▶ **Your goal**
Word for word, transcribe the data below from the line with "spine (R14). -/" to the line with "def State.applyPll (s", keeping both of those lines.

** Data for this task follows **

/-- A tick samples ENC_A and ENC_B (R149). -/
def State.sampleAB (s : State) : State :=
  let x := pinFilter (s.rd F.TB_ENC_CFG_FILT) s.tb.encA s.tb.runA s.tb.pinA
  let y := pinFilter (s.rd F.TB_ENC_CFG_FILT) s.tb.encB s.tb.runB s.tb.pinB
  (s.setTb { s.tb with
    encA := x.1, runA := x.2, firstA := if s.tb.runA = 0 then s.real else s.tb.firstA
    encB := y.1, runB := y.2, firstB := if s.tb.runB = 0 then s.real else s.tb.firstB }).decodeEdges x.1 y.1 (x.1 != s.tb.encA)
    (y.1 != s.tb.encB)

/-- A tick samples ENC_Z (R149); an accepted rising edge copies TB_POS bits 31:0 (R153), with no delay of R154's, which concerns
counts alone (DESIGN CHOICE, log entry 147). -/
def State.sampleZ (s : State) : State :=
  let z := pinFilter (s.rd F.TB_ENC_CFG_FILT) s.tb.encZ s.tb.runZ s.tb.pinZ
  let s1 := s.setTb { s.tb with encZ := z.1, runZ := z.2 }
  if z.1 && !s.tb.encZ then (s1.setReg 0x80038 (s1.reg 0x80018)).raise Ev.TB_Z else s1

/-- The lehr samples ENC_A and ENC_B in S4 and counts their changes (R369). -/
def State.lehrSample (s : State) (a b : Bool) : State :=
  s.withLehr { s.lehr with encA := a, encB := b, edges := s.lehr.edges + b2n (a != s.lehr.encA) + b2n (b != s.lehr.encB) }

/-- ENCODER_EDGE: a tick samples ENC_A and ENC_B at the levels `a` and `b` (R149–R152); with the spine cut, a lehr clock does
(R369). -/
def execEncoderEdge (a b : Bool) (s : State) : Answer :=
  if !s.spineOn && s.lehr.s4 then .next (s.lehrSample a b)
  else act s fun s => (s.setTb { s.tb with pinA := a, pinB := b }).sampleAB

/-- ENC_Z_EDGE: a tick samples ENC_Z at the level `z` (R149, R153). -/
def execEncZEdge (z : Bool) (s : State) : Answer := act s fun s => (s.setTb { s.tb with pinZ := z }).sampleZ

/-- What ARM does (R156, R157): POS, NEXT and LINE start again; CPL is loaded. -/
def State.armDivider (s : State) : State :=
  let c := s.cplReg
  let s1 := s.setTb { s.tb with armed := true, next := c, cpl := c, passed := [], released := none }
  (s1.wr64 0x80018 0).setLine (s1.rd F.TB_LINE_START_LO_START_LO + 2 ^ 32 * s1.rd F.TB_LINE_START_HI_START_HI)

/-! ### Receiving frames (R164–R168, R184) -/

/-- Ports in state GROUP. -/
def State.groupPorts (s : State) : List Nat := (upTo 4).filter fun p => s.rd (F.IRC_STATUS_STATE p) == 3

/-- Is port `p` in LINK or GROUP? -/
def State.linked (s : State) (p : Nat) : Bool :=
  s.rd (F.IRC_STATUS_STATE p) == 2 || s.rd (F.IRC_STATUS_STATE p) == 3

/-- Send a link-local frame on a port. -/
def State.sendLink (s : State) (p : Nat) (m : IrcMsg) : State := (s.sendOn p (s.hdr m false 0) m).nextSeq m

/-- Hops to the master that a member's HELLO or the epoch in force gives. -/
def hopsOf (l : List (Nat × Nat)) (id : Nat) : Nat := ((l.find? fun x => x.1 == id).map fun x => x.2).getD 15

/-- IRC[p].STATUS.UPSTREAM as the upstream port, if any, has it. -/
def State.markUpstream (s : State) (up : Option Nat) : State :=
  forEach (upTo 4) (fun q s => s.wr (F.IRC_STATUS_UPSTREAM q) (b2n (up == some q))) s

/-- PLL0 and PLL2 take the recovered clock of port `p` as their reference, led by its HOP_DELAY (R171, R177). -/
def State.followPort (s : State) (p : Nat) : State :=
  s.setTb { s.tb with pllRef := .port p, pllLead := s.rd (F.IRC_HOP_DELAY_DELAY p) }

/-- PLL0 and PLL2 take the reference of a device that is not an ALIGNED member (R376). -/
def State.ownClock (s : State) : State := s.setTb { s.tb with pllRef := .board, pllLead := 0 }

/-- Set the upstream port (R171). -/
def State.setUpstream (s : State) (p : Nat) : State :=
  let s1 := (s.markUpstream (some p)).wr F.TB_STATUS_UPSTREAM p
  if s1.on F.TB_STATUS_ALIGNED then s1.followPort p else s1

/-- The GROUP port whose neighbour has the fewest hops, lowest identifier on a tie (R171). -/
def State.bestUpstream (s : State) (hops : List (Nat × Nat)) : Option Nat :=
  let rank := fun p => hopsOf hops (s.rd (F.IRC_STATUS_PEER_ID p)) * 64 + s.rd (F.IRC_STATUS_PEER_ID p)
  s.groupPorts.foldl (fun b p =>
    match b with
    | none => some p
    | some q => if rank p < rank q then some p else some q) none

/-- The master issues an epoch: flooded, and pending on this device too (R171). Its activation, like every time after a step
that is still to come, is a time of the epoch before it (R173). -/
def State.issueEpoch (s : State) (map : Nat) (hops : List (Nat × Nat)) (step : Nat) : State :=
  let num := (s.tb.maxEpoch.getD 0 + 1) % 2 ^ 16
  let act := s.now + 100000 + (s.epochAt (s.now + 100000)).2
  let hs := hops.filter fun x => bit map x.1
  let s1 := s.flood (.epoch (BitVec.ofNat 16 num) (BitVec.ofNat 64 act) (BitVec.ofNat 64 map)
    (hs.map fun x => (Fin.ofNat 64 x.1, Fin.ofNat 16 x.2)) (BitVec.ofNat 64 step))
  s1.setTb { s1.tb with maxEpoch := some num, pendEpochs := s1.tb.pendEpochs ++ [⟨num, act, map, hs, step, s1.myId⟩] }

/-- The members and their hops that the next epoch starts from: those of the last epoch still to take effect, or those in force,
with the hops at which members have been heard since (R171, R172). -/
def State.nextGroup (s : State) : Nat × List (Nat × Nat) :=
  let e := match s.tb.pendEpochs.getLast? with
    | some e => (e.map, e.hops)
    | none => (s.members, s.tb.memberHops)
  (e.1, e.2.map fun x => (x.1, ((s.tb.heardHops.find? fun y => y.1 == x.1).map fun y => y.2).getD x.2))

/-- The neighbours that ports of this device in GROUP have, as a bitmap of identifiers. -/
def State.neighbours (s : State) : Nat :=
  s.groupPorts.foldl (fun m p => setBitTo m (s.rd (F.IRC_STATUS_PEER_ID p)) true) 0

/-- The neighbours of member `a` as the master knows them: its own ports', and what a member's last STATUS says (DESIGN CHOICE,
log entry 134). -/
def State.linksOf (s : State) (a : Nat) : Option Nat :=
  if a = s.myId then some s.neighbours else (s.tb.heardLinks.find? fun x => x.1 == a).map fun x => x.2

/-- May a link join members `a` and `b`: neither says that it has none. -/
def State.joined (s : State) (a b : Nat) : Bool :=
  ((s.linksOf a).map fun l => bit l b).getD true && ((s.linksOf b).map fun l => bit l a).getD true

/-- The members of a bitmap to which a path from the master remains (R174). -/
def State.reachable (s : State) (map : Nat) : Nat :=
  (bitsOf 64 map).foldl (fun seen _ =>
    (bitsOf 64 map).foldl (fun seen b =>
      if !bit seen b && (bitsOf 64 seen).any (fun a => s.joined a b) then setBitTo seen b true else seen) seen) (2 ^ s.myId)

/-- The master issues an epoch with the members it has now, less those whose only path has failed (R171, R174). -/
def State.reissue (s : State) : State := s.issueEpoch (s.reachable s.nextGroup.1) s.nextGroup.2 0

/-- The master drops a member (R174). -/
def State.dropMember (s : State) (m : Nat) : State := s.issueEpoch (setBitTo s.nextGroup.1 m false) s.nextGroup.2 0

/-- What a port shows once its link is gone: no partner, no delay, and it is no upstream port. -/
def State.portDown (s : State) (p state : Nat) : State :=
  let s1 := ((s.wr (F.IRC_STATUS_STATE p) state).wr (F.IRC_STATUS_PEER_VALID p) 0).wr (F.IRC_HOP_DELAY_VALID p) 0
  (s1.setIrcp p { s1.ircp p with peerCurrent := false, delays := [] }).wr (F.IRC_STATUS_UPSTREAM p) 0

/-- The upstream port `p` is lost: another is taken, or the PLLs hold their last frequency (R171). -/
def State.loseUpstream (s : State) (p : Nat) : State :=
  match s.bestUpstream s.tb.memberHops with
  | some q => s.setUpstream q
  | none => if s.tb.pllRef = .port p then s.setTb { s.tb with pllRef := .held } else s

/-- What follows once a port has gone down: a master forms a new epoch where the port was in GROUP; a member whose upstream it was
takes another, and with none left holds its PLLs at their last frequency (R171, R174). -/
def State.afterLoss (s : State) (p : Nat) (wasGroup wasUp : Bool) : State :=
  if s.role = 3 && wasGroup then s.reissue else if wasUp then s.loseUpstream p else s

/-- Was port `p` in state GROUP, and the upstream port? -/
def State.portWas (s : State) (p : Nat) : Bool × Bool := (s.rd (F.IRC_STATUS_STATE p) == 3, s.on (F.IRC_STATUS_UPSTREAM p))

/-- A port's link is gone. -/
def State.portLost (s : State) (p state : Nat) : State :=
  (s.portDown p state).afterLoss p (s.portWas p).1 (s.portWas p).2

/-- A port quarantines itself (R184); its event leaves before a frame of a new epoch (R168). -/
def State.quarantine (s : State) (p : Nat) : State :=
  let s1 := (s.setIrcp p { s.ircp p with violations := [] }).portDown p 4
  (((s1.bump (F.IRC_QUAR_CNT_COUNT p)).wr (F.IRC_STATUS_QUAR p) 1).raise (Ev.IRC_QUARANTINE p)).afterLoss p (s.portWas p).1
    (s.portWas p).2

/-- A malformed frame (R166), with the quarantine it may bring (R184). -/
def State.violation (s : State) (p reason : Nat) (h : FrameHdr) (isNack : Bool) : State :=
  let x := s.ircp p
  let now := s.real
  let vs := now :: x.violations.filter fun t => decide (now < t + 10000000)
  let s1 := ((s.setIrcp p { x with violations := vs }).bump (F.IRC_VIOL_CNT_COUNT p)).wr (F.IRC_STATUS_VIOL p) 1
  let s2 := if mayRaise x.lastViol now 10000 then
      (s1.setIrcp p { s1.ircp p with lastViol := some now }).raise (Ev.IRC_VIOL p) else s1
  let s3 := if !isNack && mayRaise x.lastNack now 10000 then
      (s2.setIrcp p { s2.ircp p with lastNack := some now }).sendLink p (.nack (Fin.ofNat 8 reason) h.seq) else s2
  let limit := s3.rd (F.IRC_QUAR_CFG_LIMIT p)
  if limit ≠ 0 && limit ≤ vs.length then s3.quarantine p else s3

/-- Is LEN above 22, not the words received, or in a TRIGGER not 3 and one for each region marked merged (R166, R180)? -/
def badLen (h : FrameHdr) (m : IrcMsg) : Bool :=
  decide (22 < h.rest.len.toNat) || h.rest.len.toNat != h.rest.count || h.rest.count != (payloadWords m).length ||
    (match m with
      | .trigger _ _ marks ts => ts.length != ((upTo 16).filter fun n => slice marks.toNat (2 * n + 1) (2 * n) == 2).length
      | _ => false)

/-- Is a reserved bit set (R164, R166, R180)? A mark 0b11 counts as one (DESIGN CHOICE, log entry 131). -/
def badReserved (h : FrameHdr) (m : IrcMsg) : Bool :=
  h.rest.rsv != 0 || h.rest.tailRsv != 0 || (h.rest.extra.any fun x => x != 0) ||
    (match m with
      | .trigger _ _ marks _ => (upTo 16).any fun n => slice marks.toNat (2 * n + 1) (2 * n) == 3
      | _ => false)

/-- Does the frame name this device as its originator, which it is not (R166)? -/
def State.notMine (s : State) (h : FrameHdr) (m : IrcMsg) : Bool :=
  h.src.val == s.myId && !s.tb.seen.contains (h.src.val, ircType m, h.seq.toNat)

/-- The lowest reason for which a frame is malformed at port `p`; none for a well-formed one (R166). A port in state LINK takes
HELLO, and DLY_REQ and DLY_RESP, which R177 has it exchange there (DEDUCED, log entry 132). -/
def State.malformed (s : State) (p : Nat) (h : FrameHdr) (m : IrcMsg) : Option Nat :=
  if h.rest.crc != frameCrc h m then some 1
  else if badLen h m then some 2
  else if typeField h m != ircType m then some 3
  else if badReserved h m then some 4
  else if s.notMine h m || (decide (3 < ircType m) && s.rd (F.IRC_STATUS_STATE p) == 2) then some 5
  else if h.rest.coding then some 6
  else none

** End of Data for this task **
** Data for this task follows **

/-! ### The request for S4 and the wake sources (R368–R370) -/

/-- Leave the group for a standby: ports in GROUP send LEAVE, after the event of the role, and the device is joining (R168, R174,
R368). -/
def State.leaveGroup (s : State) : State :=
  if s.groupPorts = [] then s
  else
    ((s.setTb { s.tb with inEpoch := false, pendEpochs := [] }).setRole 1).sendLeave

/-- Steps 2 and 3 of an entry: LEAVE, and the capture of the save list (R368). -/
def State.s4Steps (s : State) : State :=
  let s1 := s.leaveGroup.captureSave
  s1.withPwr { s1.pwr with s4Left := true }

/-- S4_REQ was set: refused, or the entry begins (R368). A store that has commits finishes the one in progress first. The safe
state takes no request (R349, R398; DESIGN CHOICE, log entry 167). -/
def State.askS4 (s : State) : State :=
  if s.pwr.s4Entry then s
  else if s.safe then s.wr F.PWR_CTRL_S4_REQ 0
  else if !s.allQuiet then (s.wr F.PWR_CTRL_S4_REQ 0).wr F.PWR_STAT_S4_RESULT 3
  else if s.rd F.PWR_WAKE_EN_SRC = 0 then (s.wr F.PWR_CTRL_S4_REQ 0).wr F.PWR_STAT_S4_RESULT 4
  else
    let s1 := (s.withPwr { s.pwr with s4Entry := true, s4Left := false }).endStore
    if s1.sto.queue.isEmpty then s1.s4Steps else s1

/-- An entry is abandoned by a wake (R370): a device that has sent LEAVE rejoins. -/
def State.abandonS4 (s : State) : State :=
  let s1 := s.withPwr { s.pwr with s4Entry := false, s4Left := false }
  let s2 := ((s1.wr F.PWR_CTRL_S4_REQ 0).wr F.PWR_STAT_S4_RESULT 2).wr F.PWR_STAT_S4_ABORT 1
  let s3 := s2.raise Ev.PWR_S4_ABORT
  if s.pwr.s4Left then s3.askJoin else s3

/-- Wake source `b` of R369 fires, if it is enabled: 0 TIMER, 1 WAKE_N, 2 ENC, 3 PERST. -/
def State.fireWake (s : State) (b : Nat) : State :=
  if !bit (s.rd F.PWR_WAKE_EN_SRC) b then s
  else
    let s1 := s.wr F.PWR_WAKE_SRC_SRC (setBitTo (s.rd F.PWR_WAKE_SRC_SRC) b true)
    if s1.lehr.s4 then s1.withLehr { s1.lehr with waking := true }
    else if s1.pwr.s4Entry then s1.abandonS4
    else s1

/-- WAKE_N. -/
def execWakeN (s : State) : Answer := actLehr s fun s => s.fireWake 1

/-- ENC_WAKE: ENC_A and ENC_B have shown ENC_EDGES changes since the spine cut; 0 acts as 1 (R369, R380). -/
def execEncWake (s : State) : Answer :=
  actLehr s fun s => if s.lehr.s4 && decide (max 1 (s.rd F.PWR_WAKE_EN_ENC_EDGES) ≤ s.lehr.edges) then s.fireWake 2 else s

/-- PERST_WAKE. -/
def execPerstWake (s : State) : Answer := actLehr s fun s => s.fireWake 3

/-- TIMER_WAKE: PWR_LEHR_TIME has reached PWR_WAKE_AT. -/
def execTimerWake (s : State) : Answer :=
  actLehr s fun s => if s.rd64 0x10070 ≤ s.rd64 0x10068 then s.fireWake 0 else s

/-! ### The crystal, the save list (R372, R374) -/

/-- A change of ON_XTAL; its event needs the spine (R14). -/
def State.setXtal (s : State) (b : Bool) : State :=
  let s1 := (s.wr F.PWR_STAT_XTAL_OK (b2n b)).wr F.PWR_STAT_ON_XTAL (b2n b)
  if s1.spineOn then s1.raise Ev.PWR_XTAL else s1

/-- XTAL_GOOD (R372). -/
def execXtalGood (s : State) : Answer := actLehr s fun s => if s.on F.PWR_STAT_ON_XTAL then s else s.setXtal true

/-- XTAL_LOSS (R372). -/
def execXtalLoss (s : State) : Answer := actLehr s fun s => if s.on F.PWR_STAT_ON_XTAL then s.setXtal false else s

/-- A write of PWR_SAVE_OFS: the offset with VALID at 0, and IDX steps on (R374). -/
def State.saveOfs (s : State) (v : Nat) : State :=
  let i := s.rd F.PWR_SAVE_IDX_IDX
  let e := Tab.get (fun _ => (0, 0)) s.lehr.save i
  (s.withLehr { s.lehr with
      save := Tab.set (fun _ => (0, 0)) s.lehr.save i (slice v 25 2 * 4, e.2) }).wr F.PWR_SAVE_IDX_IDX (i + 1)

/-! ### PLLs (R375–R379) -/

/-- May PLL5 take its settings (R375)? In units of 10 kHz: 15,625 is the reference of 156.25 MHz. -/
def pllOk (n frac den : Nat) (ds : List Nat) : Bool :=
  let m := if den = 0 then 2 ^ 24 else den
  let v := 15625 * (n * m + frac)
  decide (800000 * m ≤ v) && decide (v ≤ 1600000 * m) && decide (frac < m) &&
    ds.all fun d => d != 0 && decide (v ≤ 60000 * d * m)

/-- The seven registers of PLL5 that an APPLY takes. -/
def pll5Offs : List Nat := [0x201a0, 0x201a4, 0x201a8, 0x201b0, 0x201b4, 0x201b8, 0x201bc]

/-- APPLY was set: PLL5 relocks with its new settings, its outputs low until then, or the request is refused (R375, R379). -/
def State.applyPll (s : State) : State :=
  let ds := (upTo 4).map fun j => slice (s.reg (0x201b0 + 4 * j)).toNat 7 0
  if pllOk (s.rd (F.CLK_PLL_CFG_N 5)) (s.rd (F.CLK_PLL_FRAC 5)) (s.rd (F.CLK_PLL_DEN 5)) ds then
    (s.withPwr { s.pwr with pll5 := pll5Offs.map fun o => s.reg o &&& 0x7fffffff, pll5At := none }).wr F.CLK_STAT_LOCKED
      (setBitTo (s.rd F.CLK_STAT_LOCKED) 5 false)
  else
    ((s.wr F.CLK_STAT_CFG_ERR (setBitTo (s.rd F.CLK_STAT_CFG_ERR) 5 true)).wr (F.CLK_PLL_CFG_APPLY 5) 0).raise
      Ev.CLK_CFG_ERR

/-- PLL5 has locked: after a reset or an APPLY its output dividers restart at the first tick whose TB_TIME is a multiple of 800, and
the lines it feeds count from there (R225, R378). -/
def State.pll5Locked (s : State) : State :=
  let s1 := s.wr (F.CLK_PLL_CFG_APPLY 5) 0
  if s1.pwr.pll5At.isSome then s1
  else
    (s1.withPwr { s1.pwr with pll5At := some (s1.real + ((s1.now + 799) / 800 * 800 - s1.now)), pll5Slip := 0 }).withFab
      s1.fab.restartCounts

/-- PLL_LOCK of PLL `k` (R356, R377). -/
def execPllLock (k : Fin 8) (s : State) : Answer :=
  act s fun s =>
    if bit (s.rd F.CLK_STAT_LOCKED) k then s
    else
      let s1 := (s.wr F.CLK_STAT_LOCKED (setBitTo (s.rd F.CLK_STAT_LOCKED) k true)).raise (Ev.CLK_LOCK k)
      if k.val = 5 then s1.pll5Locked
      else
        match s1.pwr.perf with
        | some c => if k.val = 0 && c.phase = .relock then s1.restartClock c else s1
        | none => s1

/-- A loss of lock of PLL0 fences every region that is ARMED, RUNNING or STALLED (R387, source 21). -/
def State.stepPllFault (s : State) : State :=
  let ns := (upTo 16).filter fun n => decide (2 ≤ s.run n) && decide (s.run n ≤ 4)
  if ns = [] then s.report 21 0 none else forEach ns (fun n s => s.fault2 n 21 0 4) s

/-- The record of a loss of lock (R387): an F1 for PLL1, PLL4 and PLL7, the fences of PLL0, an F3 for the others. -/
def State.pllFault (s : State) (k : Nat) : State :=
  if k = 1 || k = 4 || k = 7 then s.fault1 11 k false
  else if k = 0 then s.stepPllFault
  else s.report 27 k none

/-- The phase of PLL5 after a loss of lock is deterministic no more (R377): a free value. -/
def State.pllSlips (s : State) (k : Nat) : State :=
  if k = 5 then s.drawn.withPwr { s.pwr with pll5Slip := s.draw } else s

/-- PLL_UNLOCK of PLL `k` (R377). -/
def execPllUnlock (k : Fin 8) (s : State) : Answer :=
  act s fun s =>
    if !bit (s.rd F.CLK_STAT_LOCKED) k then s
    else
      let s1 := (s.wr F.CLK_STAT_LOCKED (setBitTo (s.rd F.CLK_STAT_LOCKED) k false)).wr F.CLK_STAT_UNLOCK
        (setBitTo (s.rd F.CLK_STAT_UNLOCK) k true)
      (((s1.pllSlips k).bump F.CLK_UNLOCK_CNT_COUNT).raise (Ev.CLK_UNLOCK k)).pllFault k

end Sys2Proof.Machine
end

** End of Data for this task **
** Data for this task follows **

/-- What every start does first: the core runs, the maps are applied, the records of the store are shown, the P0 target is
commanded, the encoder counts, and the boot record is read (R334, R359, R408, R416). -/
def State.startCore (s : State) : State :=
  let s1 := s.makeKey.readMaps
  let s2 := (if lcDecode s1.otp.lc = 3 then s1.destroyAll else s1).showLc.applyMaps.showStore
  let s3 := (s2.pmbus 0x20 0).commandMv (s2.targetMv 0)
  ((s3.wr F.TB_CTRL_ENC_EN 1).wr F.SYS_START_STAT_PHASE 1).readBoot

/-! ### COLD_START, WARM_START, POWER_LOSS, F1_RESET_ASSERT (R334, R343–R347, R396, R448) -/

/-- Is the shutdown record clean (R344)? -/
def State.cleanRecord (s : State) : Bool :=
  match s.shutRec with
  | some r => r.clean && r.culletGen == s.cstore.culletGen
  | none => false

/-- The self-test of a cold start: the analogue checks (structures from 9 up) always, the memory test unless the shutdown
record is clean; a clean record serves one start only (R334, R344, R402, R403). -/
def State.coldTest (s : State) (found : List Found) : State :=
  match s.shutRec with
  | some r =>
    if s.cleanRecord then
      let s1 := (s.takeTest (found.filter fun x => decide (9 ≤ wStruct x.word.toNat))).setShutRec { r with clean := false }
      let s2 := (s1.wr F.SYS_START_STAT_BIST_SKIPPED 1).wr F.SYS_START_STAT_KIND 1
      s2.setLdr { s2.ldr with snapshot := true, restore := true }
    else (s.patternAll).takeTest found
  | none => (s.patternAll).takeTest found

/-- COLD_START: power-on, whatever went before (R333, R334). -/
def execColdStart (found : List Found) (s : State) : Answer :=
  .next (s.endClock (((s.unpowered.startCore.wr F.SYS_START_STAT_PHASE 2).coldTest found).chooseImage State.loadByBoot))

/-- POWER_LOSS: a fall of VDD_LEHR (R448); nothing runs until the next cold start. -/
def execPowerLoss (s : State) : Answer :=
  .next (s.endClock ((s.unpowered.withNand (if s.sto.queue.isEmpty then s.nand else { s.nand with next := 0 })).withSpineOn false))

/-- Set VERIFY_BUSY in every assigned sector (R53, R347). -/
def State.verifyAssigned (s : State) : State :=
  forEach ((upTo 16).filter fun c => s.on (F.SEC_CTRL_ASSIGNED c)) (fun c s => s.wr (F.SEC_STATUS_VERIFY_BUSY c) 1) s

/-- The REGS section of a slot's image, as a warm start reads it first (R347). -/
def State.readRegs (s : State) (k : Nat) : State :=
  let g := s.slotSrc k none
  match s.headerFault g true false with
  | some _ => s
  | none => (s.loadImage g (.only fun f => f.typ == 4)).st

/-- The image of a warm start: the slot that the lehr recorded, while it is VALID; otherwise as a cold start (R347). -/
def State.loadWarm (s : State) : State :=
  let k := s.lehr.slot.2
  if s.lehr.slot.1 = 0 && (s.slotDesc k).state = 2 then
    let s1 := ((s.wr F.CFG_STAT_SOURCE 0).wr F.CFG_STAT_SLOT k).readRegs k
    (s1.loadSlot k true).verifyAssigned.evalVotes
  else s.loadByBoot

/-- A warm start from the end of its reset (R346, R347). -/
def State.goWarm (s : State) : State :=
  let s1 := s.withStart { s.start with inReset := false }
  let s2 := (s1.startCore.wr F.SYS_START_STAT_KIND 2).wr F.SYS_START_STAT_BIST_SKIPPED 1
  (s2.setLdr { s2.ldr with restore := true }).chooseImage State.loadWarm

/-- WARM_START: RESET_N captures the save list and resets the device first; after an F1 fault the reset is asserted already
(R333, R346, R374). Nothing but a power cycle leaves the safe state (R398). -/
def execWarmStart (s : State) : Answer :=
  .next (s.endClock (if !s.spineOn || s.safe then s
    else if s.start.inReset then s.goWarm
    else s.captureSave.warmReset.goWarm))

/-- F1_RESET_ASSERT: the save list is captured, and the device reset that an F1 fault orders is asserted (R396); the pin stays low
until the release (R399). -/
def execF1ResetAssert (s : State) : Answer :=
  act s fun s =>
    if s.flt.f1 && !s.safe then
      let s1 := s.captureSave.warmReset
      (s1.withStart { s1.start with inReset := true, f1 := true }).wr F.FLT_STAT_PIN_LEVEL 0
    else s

** End of Data for this task **

▶ **Response for this exercise**
/-- A change of ON_XTAL; its event needs the spine (R14). -/
def State.setXtal (s : State) (b : Bool) : State :=
  let s1 := (s.wr F.PWR_STAT_XTAL_OK (b2n b)).wr F.PWR_STAT_ON_XTAL (b2n b)
  if s1.spineOn then s1.raise Ev.PWR_XTAL else s1

/-- XTAL_GOOD (R372). -/
def execXtalGood (s : State) : Answer := actLehr s fun s => if s.on F.PWR_STAT_ON_XTAL then s else s.setXtal true

/-- XTAL_LOSS (R372). -/
def execXtalLoss (s : State) : Answer := actLehr s fun s => if s.on F.PWR_STAT_ON_XTAL then s.setXtal false else s

/-- A write of PWR_SAVE_OFS: the offset with VALID at 0, and IDX steps on (R374). -/
def State.saveOfs (s : State) (v : Nat) : State :=
  let i := s.rd F.PWR_SAVE_IDX_IDX
  let e := Tab.get (fun _ => (0, 0)) s.lehr.save i
  (s.withLehr { s.lehr with
      save := Tab.set (fun _ => (0, 0)) s.lehr.save i (slice v 25 2 * 4, e.2) }).wr F.PWR_SAVE_IDX_IDX (i + 1)

/-! ### PLLs (R375–R379) -/

/-- May PLL5 take its settings (R375)? In units of 10 kHz: 15,625 is the reference of 156.25 MHz. -/
def pllOk (n frac den : Nat) (ds : List Nat) : Bool :=
  let m := if den = 0 then 2 ^ 24 else den
  let v := 15625 * (n * m + frac)
  decide (800000 * m ≤ v) && decide (v ≤ 1600000 * m) && decide (frac < m) &&
    ds.all fun d => d != 0 && decide (v ≤ 60000 * d * m)

/-- The seven registers of PLL5 that an APPLY takes. -/
def pll5Offs : List Nat := [0x201a0, 0x201a4, 0x201a8, 0x201b0, 0x201b4, 0x201b8, 0x201bc]

/-- APPLY was set: PLL5 relocks with its new settings, its outputs low until then, or the request is refused (R375, R379). -/
def State.applyPll (s : State) : State :=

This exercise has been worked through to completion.